Answer
$x=\sqrt e$ is the critical number of $f$.
Work Step by Step
How to find the critical numbers of a function $f$ according to the definition
1) Find all numbers of $c$ satisfying either $f'(c)=0$ or $f'(c)$ does not exist.
2) See that all the $c$ we get lie in the domain of $f$ $(D_f)$ or not.
- If $c$ lies in $D_f$, $c$ is a critical number of $f$.
- If $c$ does not lie in $D_f$, $c$ is not a critical number of $f$.
$$f(x)=x^{-2}\ln x$$
$\ln x$ is only defined for $x\gt0$. Therefore, $$D_f=(0,+\infty)$$
*First, we find $f'(x).$
$$f'(x)=-2x^{-3}\ln x+x^{-2}\frac{1}{x}$$
$$f'(x)=-2x^{-3}\ln x+x^{-3}$$
$$f'(x)=x^{-3}(-2\ln x+1)$$
$$f'(x)=\frac{1}{x^3}(-2\ln x+1)$$
We find $f'(x)=0$, $$f'(x)=0$$
$$-2\ln x+1=0$$ (since $\frac{1}{x^3}$ cannot equal $0$).
$$\ln x=\frac{1}{2}$$
$$x=e^{1/2}=\sqrt e$$
This value belongs to $D_f$, so it is a critical number of $f$.
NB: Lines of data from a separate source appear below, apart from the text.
-- ==== Sys2Proof/Tests/Witnesses.lean ====
section
/-! SUPPORT. For each statement that has hypotheses, a concrete state and operands that meet all of them, clause by clause. -/

namespace Sys2Proof.Tests

open Sys2Proof Sys2Proof.Machine Sys2Proof.Config

/-! ## Legal states -/

theorem inv_S0 : S0.Inv where
  params_legal := by decide
  acc_wf := by decide
  acc_range := by decide
  wc_le_cap := by decide
  pending_written := by decide
  table_length := by decide
  nRules_le := by decide
  ready_wf := by decide
  unconfigured_wc := by decide
  pending_no_end := by decide

theorem inv_SD : SD.Inv where
  params_legal := by decide
  acc_wf := by decide
  acc_range := by decide
  wc_le_cap := by decide
  pending_written := by decide
  table_length := by decide
  nRules_le := by decide
  ready_wf := by decide
  unconfigured_wc := by decide
  pending_no_end := by decide

theorem inv_SP : SP.Inv where
  params_legal := by decide
  acc_wf := by decide
  acc_range := by decide
  wc_le_cap := by decide
  pending_written := by decide
  table_length := by decide
  nRules_le := by decide
  ready_wf := by decide
  unconfigured_wc := by decide
  pending_no_end := by decide

/-- `SP` with its buffer full: `WC = CAP`. -/
def SF : State := { SD with acc := [(0, 0x01), (1, 0x02), (2, 0x03), (3, 0x04)], wc := 4 }

theorem inv_SF : SF.Inv where
  params_legal := by decide
  acc_wf := by decide
  acc_range := by decide
  wc_le_cap := by decide
  pending_written := by decide
  table_length := by decide
  nRules_le := by decide
  ready_wf := by decide
  unconfigured_wc := by decide
  pending_no_end := by decide

/-! ## Witnesses -/

theorem witness_PowerOnStateIsLegal : small.Legal ∧ Params.default.Legal := by decide

theorem witness_StepKeepsLegalStates :
    SP.Inv ∧ ∃ t, step SP = .next t := ⟨inv_SP, SP, rfl⟩

theorem witness_EveryStepCompletes : SF.Inv := inv_SF

theorem witness_StepRunsTheDecodedInstruction :
    (Instr.wfUnder SD.lc SD.cfg .wireEnd = true ∧ { SD with inbox := [.wire 0xC0 []] }.inbox = encodeInput SD.cfg .wireEnd :: []) ∧
    { SD with inbox := [.command 0x06 []] }.inbox = .command 0x06 [] :: [] ∧
    { SD with inbox := [.wire 0xDB [0xDC, 0x01]] }.inbox = .wire 0xDB [0xDC, 0x01] :: [] ∧ SD.inbox = [] := by decide

theorem witness_DecodeOfEncodeIsTheInstruction :
    Instr.wfUnder .unconfigured cfgD (.reserved 0xFF [0x01]) = true ∧ Instr.wfUnder .ready cfgD (.wireLiteral 0xFF) = true ∧
    Instr.wfUnder .ready cfg7E (.wireEscPair 0x5D) = true ∧ Instr.wfUnder .ready cfgD .wireEscEscDefault = true ∧
    Instr.wfUnder .ready cfgD .wireInvalidEscLast = true ∧ Instr.wfUnder .ready cfgD (.wireInvalidEscOther 0x00) = true := by decide

/-- An operand that fails no check, each of the four fields absent. -/
theorem witness_ConfigureFillsUnsetFieldsFromDefaults :
    S0.params.Legal ∧ S0.lc = .unconfigured ∧ ∀ code, ¬ OperandFails S0.params.nRulesMax [0, 0, 0, 0, 0, 0, 0, 0] code := by
  refine ⟨by decide, rfl, fun code h => ?_⟩
  rcases h with ⟨-, h⟩ | ⟨-, -, h⟩ | ⟨-, -, h⟩
  · revert h; unfold OperandMalformed; decide
  · revert h; unfold RuleFieldMissing; decide
  · have hc := Definition.fails_code h
    obtain ⟨h3, h9⟩ := hc
    interval_cases code
    · revert h; show ¬ (_ > _); decide
    · revert h; show ¬ (_ = _); decide
    · rw [Definition.fails_five_iff] at h; revert h; decide
    · revert h; show ¬ ¬ ∃ r ∈ _, _; decide
    · revert h; show ¬ ¬ ∃ r ∈ _, _; decide
    · rw [Definition.fails_eight_iff] at h; revert h; decide
    · revert h; show ¬ ∃ r ∈ _, _; decide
Also, looking at $$f'(x)=\frac{1}{x^3}(-2\ln x+1)$$, we see for $x=0$, $f'(x)$ does not exist. However, $x=0$ does not belong to $D_f$, so it is not a critical number of $f$.
We conclude that $x=\sqrt e$ is the critical number of $f$.